The process that sensor device 10 places as seen in fig. 1 carry out removes the required bandwidth of accurate audio reproducing, but the retaining space audio analysis and/or the required bandwidth of decoding.

To the conversion in sparse territory and again sampling can cause information dropout so that can not accurately reproduce first sound signals 5 (and audio frequency 3 thus) from sparse sound signal 7.

First specific embodiment

Can transform block 6 and sampling block again be thought that a combination is to carry out compression sampling.

In one embodiment, make f (n) for expression through the usefulness vector of the sparse sound signal 7 that obtains of transformation matrix Ψ conversion first sound signal 5 (x (n)) of the n * n in the transform block 6 of x (n)=Ψ f (n) therein.Transformation matrix Ψ can make the possibility that is for conversion into that the Fourier such as discrete Fourier transformation (DFT) is correlated with.Sparse like this sound signal 7 is expressed as audio frequency 3 vector of conversion coefficient f in transform domain.

Data representation f in transform domain is sparse, so only uses the subclass of data representation f not need audio reproducing with regard to making spatial audio coding become possibility, and first sound signal 5 can fully be rebuild after a while intactly.The so low consequently a spot of sample of the effective bandwidth of signal f just is enough to the space audio sight is being encoded into the required level of detail reconstruction input signal x (n) of spatial audio parameter in sparse territory.

At sampling block 8 places again, the subclass of the sparse sound signal of being made up of m value 7 obtains through the sensing matrix

that has the m * n that is made up of row vector

as follows.

k＝1，...，m. （1）

If for example sensing matrix

only comprises dirac δ (Dirac delta) function, the vectorial y of measurement will only comprise the sampled value of f.Selectively, sensing matrix can be chosen m random coefficient or be m first coefficient of transform domain vector f.Sensing matrix has unlimited possibility.It can also be the complex values matrix with random coefficient.

In this embodiment; Transform block 6 is carried out signal Processing according to the transformation model (for example transformation matrix Ψ) of definition, and sampling block 8 is carried out signal Processing according to the sampling model (for example sensing matrix

) of definition again.

As shown in Figure 3, central server equipment 20 receives the first sparse sound signal 9A of first passage and in the second data channel 24B, receives the second sparse sound signal 9B of second channel in the first data channel 24A.The central server device processes first sparse sound signal 9A and the second sparse sound signal 9B are to produce one or more interchannel spatial audio parameters 15.

Exist at least two kinds of diverse ways to utilize again sampled audio signal 9 (y) to rebuild or estimate that the input signal 5 of first sound signal (x (n)) is to produce one or more interchannel spatial audio parameters 15.

First method for reconstructing

Because in sensor device 10, use the transformation model of definition and the sampling model of definition, server apparatus 20 can use this model during signal Processing.
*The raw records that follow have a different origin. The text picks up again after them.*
theorem execGetmrl_sound (dest : Nat) (s : State) (hs : Sound qq t0 s) :
    SoundOut qq t0 (execGetmrl dest s) := by
  unfold execGetmrl
  repeat' first
    | with_reducible intro _
    | with_reducible assumption
    | with_reducible apply direct_sound
    | with_reducible apply show'_sound
    | with_reducible apply soundOut_next
    | with_reducible apply soundOut_fault

theorem execGetpid_sound (dest : Nat) (s : State) (hs : Sound qq t0 s) :
    SoundOut qq t0 (execGetpid dest s) := by
  unfold execGetpid
  repeat' first
    | with_reducible intro _
    | with_reducible assumption
    | with_reducible apply direct_sound
    | with_reducible apply show'_sound
    | with_reducible apply soundOut_next
    | with_reducible apply soundOut_fault

theorem execGetbcr_sound (dest : Nat) (s : State) (hs : Sound qq t0 s) :
    SoundOut qq t0 (execGetbcr dest s) := by
  unfold execGetbcr
  repeat' first
    | with_reducible intro _
    | with_reducible assumption
    | with_reducible apply direct_sound
    | with_reducible apply show'_sound
    | with_reducible apply soundOut_next
    | with_reducible apply soundOut_fault

theorem execGetdcr_sound (dest : Nat) (s : State) (hs : Sound qq t0 s) :
    SoundOut qq t0 (execGetdcr dest s) := by
  unfold execGetdcr
  repeat' first
    | with_reducible intro _
    | with_reducible assumption
    | with_reducible apply direct_sound
    | with_reducible apply show'_sound
    | with_reducible apply soundOut_next
    | with_reducible apply soundOut_fault

theorem execGetstatus_sound (dest : Nat) (s : State) (hs : Sound qq t0 s) :
    SoundOut qq t0 (execGetstatus dest s) := by
  unfold execGetstatus
  repeat' first
    | with_reducible intro _
    | with_reducible assumption
    | with_reducible apply direct_sound
    | with_reducible apply show'_sound
    | with_reducible apply drawn_sound
    | with_reducible apply soundOut_next
    | with_reducible apply soundOut_fault

theorem execEnthdr0_sound (s : State) (hs : Sound qq t0 s) :
    SoundOut qq t0 (execEnthdr0 s) := by
  unfold execEnthdr0
  repeat' first
    | with_reducible intro _
    | with_reducible assumption
    | with_reducible apply broadcast_sound
    | with_reducible apply takeCcc_sound
    | with_reducible apply soundOut_next
    | with_reducible apply soundOut_fault
    | simp only [↓sound_mk_iff]

theorem execEnthdrUnsupported_sound (k : Nat) (s : State) (hs : Sound qq t0 s) :
    SoundOut qq t0 (execEnthdrUnsupported k s) := by
  unfold execEnthdrUnsupported
  repeat' first
    | with_reducible intro _
    | with_reducible assumption
    | with_reducible apply broadcast_sound
    | with_reducible apply modI3c_sound
    | with_reducible apply soundOut_next
    | with_reducible apply soundOut_fault
    | with_reducible apply soundOut_ite
    | simp only [↓sound_mk_iff]
    | with_reducible apply sound_ite
    | split

theorem execHdrExit_sound (s : State) (hs : Sound qq t0 s) :
    SoundOut qq t0 (execHdrExit s) := by
  unfold execHdrExit
  repeat' first
    | with_reducible intro _
    | with_reducible assumption
    | with_reducible apply modI3c_sound
    | with_reducible apply soundOut_next
    | with_reducible apply soundOut_fault
    | with_reducible apply soundOut_ite
    | simp only [↓sound_mk_iff]
    | with_reducible apply sound_ite
    | split

theorem execRstact_sound (dest : Option Nat) (b : Nat) (s : State) (hs : Sound qq t0 s) :
    SoundOut qq t0 (execRstact dest b s) := by
  unfold execRstact
  repeat' first
    | with_reducible intro _
    | with_reducible assumption
    | with_reducible apply either_sound
    | with_reducible apply takeCcc_sound
    | with_reducible apply soundOut_next
    | with_reducible apply soundOut_fault
    | simp only [↓sound_mk_iff]

theorem frontReset_sound (s : State) (hs : Sound qq t0 s) :
    Sound qq t0 (frontReset s) := by
  unfold frontReset
  repeat' first
    | with_reducible intro _
    | with_reducible assumption
    | with_reducible apply modI3c_sound
    | with_reducible apply modMaster_sound
    | simp only [↓sound_mk_iff]

theorem execTargetResetPattern_sound (s : State) (hs : Sound qq t0 s) :
    SoundOut qq t0 (execTargetResetPattern s) := by
  unfold execTargetResetPattern
  repeat' first
    | with_reducible intro _
    | with_reducible assumption
    | with_reducible apply modI3c_sound
    | with_reducible apply partReset_sound
    | with_reducible apply frontReset_sound
    | with_reducible apply soundOut_next
    | with_reducible apply soundOut_fault
    | with_reducible apply soundOut_ite
    | simp only [↓sound_mk_iff]
    | with_reducible apply sound_ite
    | split

theorem execUnsupportedCcc_sound (dest : Option Nat) (s : State) (hs : Sound qq t0 s) :
    SoundOut qq t0 (execUnsupportedCcc dest s) := by
  unfold execUnsupportedCcc
  repeat' first
    | with_reducible intro _
    | with_reducible assumption
    | with_reducible apply direct_sound
    | with_reducible apply show'_sound
    | with_reducible apply soundOut_next
    | with_reducible apply soundOut_fault
    | simp only [↓sound_mk_iff]
    | split

theorem readBuffer_sound (s : State) (hs : Sound qq t0 s) :
    Sound qq t0 (readBuffer s) := by
  unfold readBuffer
  repeat' first
    | with_reducible intro _
    | with_reducible assumption
    | with_reducible apply show'_sound
    | (extract_lets x; first | (with_reducible refine sound_cut (s := x) ?_ ?_; (on_goal 2 => clear_value x); (on_goal 1 => unfold x)) | (subst x))
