theorem meets_BatchesComplete :
    (Served host 4 (VEN.SITE_TAG 0) 0 0 (staged 1) ∧ Served host 5 (VEN.SITE_TAG 0) 0 0 (staged 1) ∧
      (ownerCond host (staged 1)).1 = false ∧ stagedAt (VEN.SITE_TAG 0) (staged 1) = some ⟨VEN.SITE_TAG 0, 1, 7⟩ ∧
      stagedAt (VEN.SITE_TAG 1) (staged 1) = none ∧ (∀ c ∈ mdropConds host (staged 1), c.1 = false)) ∧
    ((staged 1).rd HDI.MIRROR_OWNER ≠ 0xFF ∧ mirrorState (staged 1) ≠ 5) ∧
    (Writes host HDI.BATCH_CHECK 1 1 (staged 1) ∧ ∀ c ∈ checkConds host (staged 1), c.1 = false) ∧
    (mirrorState (staged 2) = 2 ∧ firstFailing (staged 2) = none ∧
      (firstFailing ((staged 2).modMirror fun m => { m with batch := [⟨VEN.START_ON_APPLY 0, 1, 1⟩] })).isSome = true) ∧
    (Writes host HDI.BATCH_DISCARD 1 1 (staged 1) ∧ ∀ c ∈ discardConds host (staged 1), c.1 = false) ∧
    (∀ mode ∈ [0, 1, 2], let s := ((staged 3).wr HDI.APPLY_MODE mode).wr HDI.APPLY_TIME (2 ^ 64);
      Writes host HDI.APPLY_ARM 1 1 s ∧ ∀ c ∈ armConds host s, c.1 = false) ∧
    (Writes host HDI.APPLY_CANCEL 1 1 (staged 5) ∧ (∀ c ∈ cancelConds host (staged 5), c.1 = false) ∧ mirrorState (staged 5) = 5) ∧
    (let s := (staged 5).wr HDI.APPLY_MODE 2; mirrorState s = 5 ∧ s.rd HDI.APPLY_MODE = 2 ∧ s.hdi.mirror.edge = none) ∧
    (let s := ((staged 5).wr HDI.APPLY_MODE 0).modMirror fun m => { m with edge := some 8192 };
      mirrorState s = 5 ∧ applyEdge s = some (8192, false) ∧ (s.hdi.mirror.batch.map (·.key)).Nodup ∧
      ∀ x ∈ s.hdi.mirror.batch, (Dict.find (x.key / 256) (x.key % 256)).map (·.acc) = some .rws) ∧
    (let s := ((staged 5).wr HDI.APPLY_MODE 0).wr (VEN.STATE 0) 3; veState 0 s = 3 ∧ keyOfEngine 0 (VEN.SITE_TAG 0) s = true ∧
      s.rd (VEN.SITE_TAG 0) ≠ 7) := by
  simp only [Writes, Served]; decide +kernel

/-- Lane 5 with a request frame on channel MGMT. -/
def slotted (slots : Tab SlotS) : State :=
  { (laned 5 3 { buf := [mgmt8] }).wr (HDI.SLOT 0) (5 * 65536 + 2) with hdi := { slots := slots } }

theorem meets_ManagementCompletes :
    (oldest 5 1 (slotted [(1, { bound := true })]) = some mgmt8 ∧ slotBound 5 mgmt8.src (slotted [(1, { bound := true })]) = some 1 ∧
      outstanding 1 5 mgmt8.src (slotted [(1, { bound := true })]) < 16) ∧
    (let s := laned 5 3 { buf := [mgmt8] }; slotBound 5 mgmt8.src s = none ∧ slotFree s = some 1) ∧
    (let s := { laned 5 3 { buf := [mgmt8] } with hdi := { slots := (List.range 8).map fun k => (k + 1, { bound := true }) } };
      oldest 5 1 s = some mgmt8 ∧ slotBound 5 mgmt8.src s = none ∧ slotFree s = none) ∧
    (((slotted [(8, { bound := true })]).slotOf 8).bound = true ∧ (slotted [(8, { bound := true })]).rd HDI.MIRROR_OWNER ≠ 8) ∧
    Writes host HDI.STATS_CLR 1 1 (up []) ∧
    (∀ k ∈ [0, 12], Writes host (HDI.RETIRE_VE + k) (if retireBits (0x4000 + k) = 32 then 4 else 8) 1 (trusted []) ∧
      ∀ c ∈ retireConds (0x4000 + k) 1 (trusted []), c.1 = false) ∧
    (supOpen (up []) = true ∧ molxoHeld (up []) = false ∧ (up []).rd SUP.LEDGER_PERIOD ≠ 0) := by
  simp only [Writes, Served]; decide +kernel
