-- ==== Sys2Proof/Config.lean ====
section
/-! DEFINITION. What the spec leaves open, as constants without a body: no proof can see their values. -/

namespace Sys2Proof.Config

/-- The n-th free choice of the machine: which agent acts next where the spec fixes no order (spec/01_machine.md R22 and
the rules on latencies), read at the counter `choices` of State. Log 1. -/
opaque choose : Nat → Nat

/-- How many granules of 32 bytes a block of comb memory takes, by its 256 bytes, before the bounds of R272 (1 to 8, 1 for
zeros). Log 7. -/
opaque granules : BitVec 2048 → Nat

/-- A byte that the spec leaves undefined: one of a page or a slice whose contents are lost (R236, R449). Log 10. -/
opaque junk : Nat → BitVec 8

/-- A byte of a reserved part of a comb image, by the image's serial number and the byte's offset. Log 46. -/
opaque imageByte : Nat → Nat → BitVec 8

end Sys2Proof.Config
end

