/-- `ld` (R115, R116). -/
def execLd (g d a : BitVec 4) (o : Imm 6) (wd : Width) (r : Ord) (sc : Scope) (s : State) : Outcome :=
  s.loadForm g false d a (offsetOf o (widthBytes wd)) (.ld wd true) r sc
/-- `ldz`. -/
def execLdz (g d a : BitVec 4) (o : Imm 6) (wd : Width) (r : Ord) (sc : Scope) (s : State) : Outcome :=
  s.loadForm g false d a (offsetOf o (widthBytes wd)) (.ld wd false) r sc
/-- `ldv` (R117). -/
def execLdv (g d a : BitVec 4) (o : Imm 6) (r : Ord) (sc : Scope) (s : State) : Outcome :=
  s.loadForm g true d a (offsetOf o 64) .vec r sc

/-- Whether the writes that a form makes at its places get the reservations that comb memory needs (R274). -/
def State.reserveAll (s : State) : List Loc → Bool
  | [] => true
  | l :: ls =>
    s.reserveAt s.here l &&
      -- earlier reservations of the same form count
      (let f : Flight := { id := s.seq, by_ := .thread s.sel.1 s.sel.2, loc := l, len := 1, op := .bytes [] [] }
       State.reserveAll { s with flights := s.flights ++ [f] } ls)

/-- A store of a value's n low bytes (R115-R117). -/
def State.storeForm (s : State) (g : BitVec 4) (a : BitVec 4) (off : W64) (n : Nat) (file : Nat) (d : BitVec 4)
    (val : Ctx → Nat × Bool) (r : Ord) (sc : Scope) : Outcome :=
  s.guarded g fun s =>
    match s.here.stage with
    | .acted _ => s.acquired sc
    | _ =>
      let b := s.here.sreg a
      let v := val s.here
      if b.pois then .next (s.raise 0x10 (poisVal 0 a.toNat))
      else if v.2 then .next (s.raise 0x11 (poisVal file d.toNat))
      else
        let va := effAddr b.val off
        match s.place [va] n .store with
        | (none, s) => .next s
        | (some ls, s) =>
          match ls, s.reserveAll ls with
          | l :: _, true =>
            s.afterRelease (relOf r) sc fun s => s.commitTo fun s =>
              (s.issueWrite l n (.bytes (cellsOf l.key v.1 n) [])).finishAccess r s.seq
          | _, _ => .next (s.raise 0x2C (lo64 va))

/-- `st`: an `.x` store writes bytes 9 to 15 as zero. -/
def execSt (g d a : BitVec 4) (o : Imm 6) (wd : Width) (r : Ord) (sc : Scope) (s : State) : Outcome :=
  s.storeForm g a (offsetOf o (widthBytes wd)) (widthBytes wd) 0 d
    (fun c => ((c.sreg d).val.toNat, (c.sreg d).pois)) r sc
/-- `stv`. -/
def execStv (g d a : BitVec 4) (o : Imm 6) (r : Ord) (sc : Scope) (s : State) : Outcome :=
  s.storeForm g a (offsetOf o 64) 64 1 d (fun c => ((c.vreg d).val.toNat, (c.vreg d).pois)) r sc

/-! ### The sampler path (R118, R298, R299) -/

/-- Set of a sampler line: PA[12:6]. -/
def sampSet (line : Nat) : Nat := line % 128

/-- Installs a line, which becomes the one served last; a full set loses the one served least recently. -/
def installSamp (l : List SampLine) (x : SampLine) : List SampLine :=
  let same := l.filter fun y => sampSet y.line == sampSet x.line
  let l := match decide (16 ≤ same.length), same.getLast? with
    | true, some y => l.erase y
    | _, _ => l
  x :: l.filter fun y => y.line != x.line

/-- A sampler load of a context, with the number of its record: it hits, or it joins the fill of its line or begins one
(R298). -/
def State.sampleLoad (s : State) (core cx seq : Nat) (l : Loc) : State :=
  let comb := combOf core
  match (s.comb comb).samp.find? fun x => x.line == l.key / 64 with
  | some x =>
    (s.modComb comb fun c => { c with samp := x :: c.samp.erase x }).modCtx core cx fun c =>
      { c with recs := c.recs.map fun r => if r.seq = seq then { r with got := some (x.data, x.pois) } else r }
  | none =>
    if (s.comb comb).sampWait.any fun w => w.loc.key == l.key && w.upto.isNone then s
    else
      let w : SampFill := { loc := l, core := core, cx := cx, seq := seq }
      (s.modComb comb fun c => { c with sampWait := c.sampWait ++ [w] }).later (.samplerFill comb (l.key / 64))

/-- `ldsamp`. -/
def execLdsamp (g d a : BitVec 4) (o : Imm 6) (s : State) : Outcome :=
  s.guarded g fun s =>
    let b := s.here.sreg a
    if b.pois then .next (s.raise 0x10 (poisVal 0 a.toNat))
    else
      match s.place [effAddr b.val (offsetOf o 64)] 64 .samp with
      | (none, s) => .next s
      | (some ls, s) =>
        s.commit fun s =>
          match ls with
          | [] => s
          | l :: _ => (s.issueRec true d .samp ls .rlx .comb).sampleLoad s.sel.1 s.sel.2 s.seq l

/-- The threads of a comb's cores, as core and context. -/
def combThreads (comb : Nat) : List (Nat × Nat) :=
  (List.range 16).flatMap fun k => (List.range 8).map fun x => (coreOfComb comb k, x)

/-- A value reaches the records of a thread that a test names: a record that is the oldest of its register fills it. -/
def Ctx.sampled (c : Ctx) (serves : Rec → Bool) (data : W512) (pois : Bool) : Ctx :=
  let c : Ctx := { c with recs := c.recs.map fun r => if serves r then { r with got := some (data, pois) } else r }
  c.recs.foldl (fun c r =>
    match r.op == .samp && r.got == some (data, pois), c.recs.find? fun k => k.isV == r.isV && k.reg == r.reg with
    | true, some k => if k.seq = r.seq then c.fillReg r data pois else c
    | _, _ => c) c

/-- SAMPLER_FILL: the oldest outstanding fill of the line reads at the home, as the `ldsamp` that began it, and returns to
every access it serves. -/
def execSamplerFill (s : State) : Outcome :=
  match s.event with
  | .samplerFill comb line =>
    match (s.comb comb).sampWait.find? fun w => w.loc.key / 64 == line with
    | none => .next s
    | some w =>
      let l := w.loc
      let serves (r : Rec) : Bool :=
        r.op == .samp && r.got.isNone && (r.locs.any fun k => k.key == l.key) && w.upto.all fun b => decide (r.seq < b)
      if s.stalled l || s.behind w.core w.cx w.seq l 64 || s.shadowed w.core w.seq l 64 then
        .next (s.later (.samplerFill comb line))
      else
        let late := s.degradedAt l
        let v := if late then (0, true, s.takeDegraded (.thread w.core w.cx) l.va) else s.readAt (.thread w.core w.cx) l 64
        let data := BitVec.ofNat 512 v.1
        let s := (combThreads comb).foldl
          (fun s t => if (s.ctx t.1 t.2).recs.any serves then s.modCtx t.1 t.2 fun c => c.sampled serves data v.2.1 else s) v.2.2
        .next (s.modComb comb fun c =>
          { c with
            sampWait := c.sampWait.erase w,
            samp := if w.upto.isNone && !late then installSamp c.samp { line := line, data := data, pois := v.2.1 } else c.samp })
  | _ => .next s
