/-- An FP32 reduction; a trap names the active lanes. -/
def Ctx.fpReduce (c : Ctx) (g d a : BitVec 4) (f : FMode → Nat → Nat → FRes) : VRes :=
  c.masked g fun act =>
    if (c.vreg a).pois then .eff { s := some (d, 0, true) }
    else
      let ls := (List.range 16).map fun i =>
        if act.getLsbD i then some (⟨(lane (c.vreg a).val i).toNat, 0, false⟩ : FRes) else none
      let r := (redTree (fpNode (f c.mode)) ls).getD ⟨0, 0, false⟩
      match fpTrap c.fmode [(0, r.flags)] with
      | some (code, _) => .trap code (act.setWidth 64)
      | none => .eff { s := some (d, BitVec.ofNat 72 r.bits, false), flags := r.flags,
                       normalise := r.norm || loneAsks act r.bits }

/-- `vredadd.f32`. -/
def execVredaddF32 (g d a : BitVec 4) (s : State) : Outcome := s.hold fun c => c.fpReduce g d a fp32.add

/-- `vredmin.f32`. -/
def execVredminF32 (g d a : BitVec 4) (s : State) : Outcome :=
  s.hold fun c => c.fpReduce g d a fun md => fp32.minMax md false

/-- `vredmax.f32`. -/
def execVredmaxF32 (g d a : BitVec 4) (s : State) : Outcome :=
  s.hold fun c => c.fpReduce g d a fun md => fp32.minMax md true

/-- `vredadd.i32`. -/
def execVredaddI32 (g d a : BitVec 4) (s : State) : Outcome :=
  s.hold fun c =>
    c.masked g fun act =>
      let ls := (List.range 16).map fun i => if act.getLsbD i then some (lane (c.vreg a).val i) else none
      c.scalarForm d (c.vreg a).pois (((redTree (fun x y => x + y) ls).getD 0).signExtend 64)

/-! ### Top-k (R155) -/

/-- Magnitude: bits [30:0]. -/
def magnitude (x : W32) : Nat := x.toNat % 2 ^ 31

/-- How many active lanes rank before lane i. -/
def rankOf (act : W16) (v : W512) (i : Nat) : Nat :=
  ((activeLanes act).filter fun j =>
    magnitude (lane v i) < magnitude (lane v j) || (magnitude (lane v j) == magnitude (lane v i) && j < i)).length

/-- `vtopk`, with k − 1 in the field. -/
def execVtopk (g d a b k : BitVec 4) (s : State) : Outcome :=
  s.hold fun c =>
    let act := (c.maskGuard g).val
    c.bitForm g d ((c.vreg a).pois || (c.vreg b).pois) fun i =>
      if rankOf act (c.vreg a).val i < k.toNat + 1 then lane (c.vreg a).val i else lane (c.vreg b).val i

/-! ### Constant-bank and float-immediate forms (R156, R157) -/

/-- A VK form of the thread in hand: away from its origin core it traps with 0x26 (R186). -/
def State.bankForm (s : State) (k : BitVec 8) (f : Ctx → Nat → Bool → VRes) : Outcome :=
  let key := bankKey (combOf s.sel.1) (4 * k.toNat)
  s.hold fun c =>
    if awayAt s.sel.1 c then .trap 0x26 (BitVec.ofNat 64 (4 * k.toNat)) else f c (s.rd key 4) (s.mem.poisoned key 4)

/-- `vfmak`: d × a + kb. -/
def execVfmak (g d a : BitVec 4) (k : BitVec 8) (s : State) : Outcome :=
  s.bankForm k fun c kb p =>
    c.vecForm g d (p || (c.vreg a).pois || (c.vreg d).pois) fun i =>
      (fp32.fma c.mode false false (lane (c.vreg d).val i).toNat (lane (c.vreg a).val i).toNat kb).lane

/-- `vaddk`: a + kb. -/
def execVaddk (g d a : BitVec 4) (k : BitVec 8) (s : State) : Outcome :=
  s.bankForm k fun c kb p =>
    c.vecForm g d (p || (c.vreg a).pois) fun i => (fp32.add c.mode (lane (c.vreg a).val i).toNat kb).lane

/-- `vmulk`: a × kb. -/
def execVmulk (g d a : BitVec 4) (k : BitVec 8) (s : State) : Outcome :=
  s.bankForm k fun c kb p =>
    c.vecForm g d (p || (c.vreg a).pois) fun i => (fp32.mul c.mode (lane (c.vreg a).val i).toNat kb).lane

/-- The FP32 immediate of a VF word (R56). -/
def vfImm (i : BitVec 20) : W32 := i ++ (0 : BitVec 12)

/-- `vaddi`. -/
def execVaddi (d a : BitVec 4) (i : BitVec 20) (s : State) : Outcome :=
  s.hold fun c => c.fp2 0 d a (.lit (vfImm i)) fp32.add

/-- `vmuli`. -/
def execVmuli (d a : BitVec 4) (i : BitVec 20) (s : State) : Outcome :=
  s.hold fun c => c.fp2 0 d a (.lit (vfImm i)) fp32.mul

/-- `vfmai`: d × a + imm. -/
def execVfmai (d a : BitVec 4) (i : BitVec 20) (s : State) : Outcome :=
  s.hold fun c => c.fp3 0 d d a (.lit (vfImm i)) fun md => fp32.fma md false false

/-- `vmovi`. -/
def execVmovi (d : BitVec 4) (i : BitVec 20) (s : State) : Outcome :=
  s.hold fun c => c.bitForm 0 d false fun _ => vfImm i

/-- `vnop` (R158). -/
def execVnop (s : State) : Outcome := s.hold fun _ => .eff {}

end Sys2Proof.Machine
end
Date back to Fig. 2, the definition transformation model parameter can along data channel 24 offer server apparatus 20 and/or the definition sampling model parameter can offer server apparatus 20 along data channel 24.Server apparatus 20 is the destinations of sparse sound signal 9 of sampling again.The parameter that defines transformation model and/or sampling model alternatively can be confirmed and be stored on the server apparatus 20 in advance.

In this example, server apparatus 20 is found the solution numerical model and is estimated first sound signal of first passage and find the solution second sound signal that numerical model is estimated second channel.Next it handles first sound signal and second sound signal to produce one or more interchannel spatial audio parameters.

Date back to Fig. 3, first sound signal (for example x (n)) of first numerical model 12A transformation model capable of using (for example transformation matrix Ψ), sampling model (for example sensing matrix

) and the first sparse sound signal 9A (for example y) the modeling first passage that receives.

For example, original audio signal vector x (n) can rebuild in the piece 12A of known or estimate.The reconstruction tasks of being made up of n free variable and m equation can be used following numerical optimization and carry out

condition is k=1; ..., m. (2)

That is to say the data vector that measures from coupling

All possible valid data vector

Middle selection has minimum l ₁That of norm.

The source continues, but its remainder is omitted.